ウィンドウ関数は現在の問い合わせ行に関連した行集合に渡っての計算処理機能を提供します。 この機能の手引きは3.5を、文法の詳細は4.2.8を参照してください。
組み込みウィンドウ関数は表 9.57に一覧されています。
これらの関数は必ずウィンドウ関数構文で呼び出されなければなりません。つまり、OVER句が必要です。
これらの関数に加え、どんな組み込み、またはユーザ定義の汎用集約関数または統計集約関数もウィンドウ関数として使用できます(ただし順序集合や仮想集合集約はそうではありません)。組み込み集約関数一覧は9.20を参照してください。
集約関数は、呼び出しの後にOVER句が続いた場合のみウィンドウ関数として動作します。それ以外の場合は、非ウィンドウの集約関数として動作し、集合全体に対して1行だけを返します。
表9.57 汎用ウィンドウ関数
表 9.57に列挙された関数はすべて、対応するウィンドウ定義のORDER BY句で指定されるソート順に依存します。
ORDER BYの列だけを考慮した場合に重複する行はピアと呼ばれます。
4つの順位付け関数(cume_distを含む)は、すべてのピア行に対して同じ答えになるように定義されています。
first_value、last_value、nth_value関数は「ウィンドウフレーム」内の行のみを考慮することに注意してください。
デフォルトで、ウィンドウフレームにはパーティションの先頭から現在の行の最終ピアまでの行が含まれます。
これはlast_value、または時々nth_valueでは有用ではない結果を得ることになりがちです。
OVER句に適切なフレーム指定(RANGE、GROUP、もしくはROWS)を加えることで、フレームを再定義することができます。
フレーム指定についての詳細は4.2.8を参照してください。
集約関数をウィンドウ関数として使用する場合、現在の行のウィンドウフレーム内の行に渡って集約処理を行います。

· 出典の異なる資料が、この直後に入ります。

/-- Settles O46: the push after `AM_imp` is one store at the stack top. -/
theorem pushesStoreAtTheStackTop : Obligations.PushesStoreAtTheStackTop := by
  unfold Obligations.PushesStoreAtTheStackTop
  intro s ha r hr
  obtain ⟨d, u, hu, hd⟩ := amImp_reads ha
  obtain ⟨hop, hex⟩ := exec_pushes hu hd.onlyRead.cpu r hr
  obtain ⟨t, st, he⟩ := push_advance_of_onlyRead hd.onlyRead r.2.2
  exact ⟨by rw [← hop, decodeOpcode_opcode], d, u, t, hd, st, by rw [hex, he]⟩

/-- Settles O47: the two pulls make the same reads; `putNZ` and `flagsFrom` give the flags. -/
theorem pullsReadAboveTheStackTop : Obligations.PullsReadAboveTheStackTop := by
  unfold Obligations.PullsReadAboveTheStackTop
  intro s ha
  obtain ⟨d, x, v, u, u', w, hu, hx, hv, r⟩ := amImp_stackTop_pull_reads ha
  refine ⟨⟨decodeOpcode_opcode .pla, ?pla⟩, decodeOpcode_opcode .plp, ?plp⟩
  case pla =>
    exact ⟨d, x, v, w, putNZ v s.cpu.p, r, flagsAre_putNZ' v s.cpu.p, congrArg complete (pla_of_pull hu hx hv)⟩
  case plp => exact ⟨d, x, v, w, r, congrArg complete (plp_of_pull hu hx hv)⟩

/-- Settles O48: after `AM_imp` a flag instruction is `putFlag` of its flag, and `PC`. -/
theorem flagInstructionsWriteOneFlag : Obligations.FlagInstructionsWriteOneFlag := by
  unfold Obligations.FlagInstructionsWriteOneFlag
  intro s ha r hr
  obtain ⟨hop, hex⟩ := exec_flagInstructions s r hr
  refine implied_of ha (by rw [← hop, decodeOpcode_opcode]) hex fun u hu hc =>
    ⟨_, flagsAre_putFlag r.2.2.1 r.2.2.2 s.cpu.p, ?_⟩
  rw [writeFlag_of_amImp hu, ← hc]; rfl

/-- Settles O49: after `AM_imp` BRK takes the exception (`takeException_spec`) with `B` set and `PC + 2` to return to. -/
theorem breakTakesTheTrap : Obligations.BreakTakesTheTrap := by
  unfold Obligations.BreakTakesTheTrap
  intro s ha
  obtain ⟨d, u, hu, r⟩ := amImp_reads ha
  obtain ⟨t, lo, hi, w, st, rv, he⟩ := takeException_spec (r.answered ha) (s.cpu.pc + 2) true s.cfg.vecIrq
  simp only [State.stack_of_cfg r.onlyRead.cfg, r.onlyRead.cpu] at st he
  exact ⟨decodeOpcode_opcode .brk, d, u, putFlag .b true s.cpu.p, t, lo, hi, w, _, r,
    flagsAre_putFlag .b true s.cpu.p, st, rv, flagsAre_putFlag_putFlag (by decide) true true s.cpu.p,
    congrArg complete ((brk_of_amImp hu).trans he)⟩

/-- Settles O50 by `rti_reads`; `flagsFrom` sets bit 5. -/
theorem returnFromInterrupt : Obligations.ReturnFromInterrupt := by
  unfold Obligations.ReturnFromInterrupt
  intro s ha
  obtain ⟨d, x, f, lo, hi, u, r, he⟩ := rti_reads ha
  exact ⟨decodeOpcode_opcode .rti, d, x, f, lo, hi, u, r, congrArg complete he⟩
end

section
/-! The statements about the illegal opcodes (46_illegal). A combination that modifies memory is `RmwOp` of a byte
operation of 43_rmw_incdec_shift and then new registers and flags (`modifyForms_of_rmwOp_then`); flags written twice are
composed by `flagsAre.trans`. A combination that reads is `ReadOp` and one operation on bytes. What halts the engine is
read off from all that a step can do (`step_cases`). -/

namespace Sys2Proof.Machine

open Sys2Proof

/-! ### Flags written in turn -/

theorem updated_append (l l' : List (Flag × Bool)) (g : Flag) (old : Bool) :
    updated (l ++ l') g old = updated l g (updated l' g old) := by
  induction l with
  | nil => rfl
  | cons r l ih => simp only [List.cons_append, updated, ih]

/-- Of two writes the later one counts. -/
theorem flagsAre.trans {p q r : Byte} {l l' : List (Flag × Bool)} (h : flagsAre p q l) (h' : flagsAre q r l') :
    flagsAre p r (l' ++ l) := by
  intro g
  rw [h' g, h g, updated_append]

/-- Two lists of flags that update every flag alike. -/
def SameUpdates (l l' : List (Flag × Bool)) : Prop := ∀ g old, updated l g old = updated l' g old

theorem SameUpdates.flagsAre {p q : Byte} {l l' : List (Flag × Bool)} (h : SameUpdates l l') (hl : flagsAre p q l) :
    flagsAre p q l' :=
  fun g => (hl g).trans (h g _)

/-- `N` and `Z` of a second result take the place of those of the first; the carry stays. -/
theorem sameUpdates_flagsNZ (c : Bool) (r v : Byte) :
    SameUpdates (flagsNZ v ++ (.c, c) :: flagsNZ r) ((.c, c) :: flagsNZ v) := by
  intro g old; cases g <;> rfl

/-- The arithmetic flags take the place of those of a shift. -/
theorem sameUpdates_arith (c x y z w : Bool) (r : Byte) :
    SameUpdates ([(.c, x), (.v, y), (.n, z), (.z, w)] ++ (.c, c) :: flagsNZ r)
      [(.c, x), (.v, y), (.n, z), (.z, w)] := by
  intro g old; cases g <;> rfl

theorem sameUpdates_append_nil (l : List (Flag × Bool)) : SameUpdates (l ++ []) l := by
  rw [List.append_nil]; exact fun _ _ => rfl

/-! ### The byte operations -/

theorem decSilent_gives (p : Byte) : ByteOp.gives decSilent p (fun m => m - 1) (fun _ => []) :=
  fun _ => ⟨rfl, flagsAre_nil p⟩

theorem incSilent_gives (p : Byte) : ByteOp.gives incSilent p (fun m => m + 1) (fun _ => []) :=
  fun _ => ⟨rfl, flagsAre_nil p⟩

/-- `N` and `Z`, then a carry: the flags of ANC (R349). -/
theorem flagsAre_ancOp (a v p : Byte) :
    flagsAre p (ancOp a v p).2 ((.c, (a &&& v).getLsbD 7) :: flagsNZ (a &&& v)) :=
  (flagsAre_putNZ' _ p).trans (flagsAre_putFlag .c _ _)

/-- SBX sets the flags of a compare of `A & X` with the byte (R352). -/
theorem flagsAre_sbxOp (a x v p : Byte) :
    flagsAre p (sbxOp a x v p).2 ((.c, decide (v.toNat ≤ (a &&& x).toNat)) :: flagsNZ ((a &&& x) - v)) := by
  simp only [← BitVec.le_def]
  exact flagsAre_shift' _ _ p

/-- The result of ARR with `D = 0`, and its flags: `C` is bit 6 of the result and `V` is bit 6 XOR bit 5 (R351). -/
theorem arrOp_gives (a p : Byte) :
    ByteOp.gives (arrOp a) p (fun v => (a &&& v) >>> 1 ||| BitVec.ofNat 8 ((flagOf p .c).toNat * 128)) (fun v =>
      let r := (a &&& v) >>> 1 ||| BitVec.ofNat 8 ((flagOf p .c).toNat * 128)
      [(.c, r.getLsbD 6), (.v, r.getLsbD 6 ^^ r.getLsbD 5)] ++ flagsNZ r) := by
  intro v
  rw [← carryIn_bit7]
  refine ⟨rfl, SameUpdates.flagsAre ?_
    (((flagsAre_putNZ' _ p).trans (flagsAre_putFlag .c _ _)).trans (flagsAre_putFlag .v _ _))⟩
  intro g old; cases g <;> rfl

ORDER BYおよび、デフォルトのウィンドウフレーム定義を使用した集約では、「中間和」のような動作を行います。これが望まれる場合もあれば、望まれない場合もあります。
パーティション全体に渡る集約処理を行うためには、ORDER BYを省略するかROWS BETWEEN UNBOUNDED PRECEDING AND UNBOUNDED FOLLOWINGを使用してください。

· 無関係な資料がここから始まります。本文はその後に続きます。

-- ==== Sys2Proof/Machine/Readout.lean ====
section
/-! DEFINITION. Machine/Readout.lean: RDW, RDB, RDSTAT (45_readout.md R170 to R176). -/

namespace Sys2Proof.Machine

/-- RDW i (R172). -/
def execRdw (i : BitVec 8) (s : State) : Host.Outcome State Fault Refusal :=
  let hdr := headerOf (.rdw i)
  if s.PHASE = .fault then .next (answerFaulted s)
  else if h : i.toNat > 7 then .next (raiseFault .E_INDEX hdr s)
  else if s.PHASE ≠ .finalized then .next (raiseFault .E_NODIGEST hdr s)
  else .next (respond statusOK s.H[i.toNat] s)

/-- RDB j (R173). -/
def execRdb (j : BitVec 8) (s : State) : Host.Outcome State Fault Refusal :=
  let hdr := headerOf (.rdb j)
  if s.PHASE = .fault then .next (answerFaulted s)
  else if h : j.toNat > 31 then .next (raiseFault .E_INDEX hdr s)
  else if s.PHASE ≠ .finalized then .next (raiseFault .E_NODIGEST hdr s)
  else .next (respond statusOK ((digestByte s.H ⟨j.toNat, by omega⟩).setWidth 32) s)

/-- RDSTAT (R174): legal in every phase, FAULT among them. -/
def execRdstat (s : State) : Host.Outcome State Fault Refusal := .next (respond statusOK (statusWord s) s)

end Sys2Proof.Machine
end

他のフレーム指定を使用することで様々な結果を得ることができます。
SQL標準は、lead、lag、first_value、last_value、およびnth_valueに対しRESPECT NULLS、またはIGNORE NULLSオプションを定義します。
これはPostgreSQLに実装されていません。動作は常に標準のデフォルトと同一です。つまり、RESPECT NULLSです。同様にして、標準のnth_valueに対するFROM FIRST、またはFROM LASTオプションは実装されていません。デフォルトのFROM FIRST動作のみに対応しています。
(ORDER BY順序付けを逆に行うことで、FROM LASTの結果を得ることができます。)
cume_distが現在行およびそのピアより小さいか等しいパーティション行の割合を計算するのに対し、percent_rankは現在行がそのパーティション内にないものとして、現在行より小さいパーティション行の割合を計算します。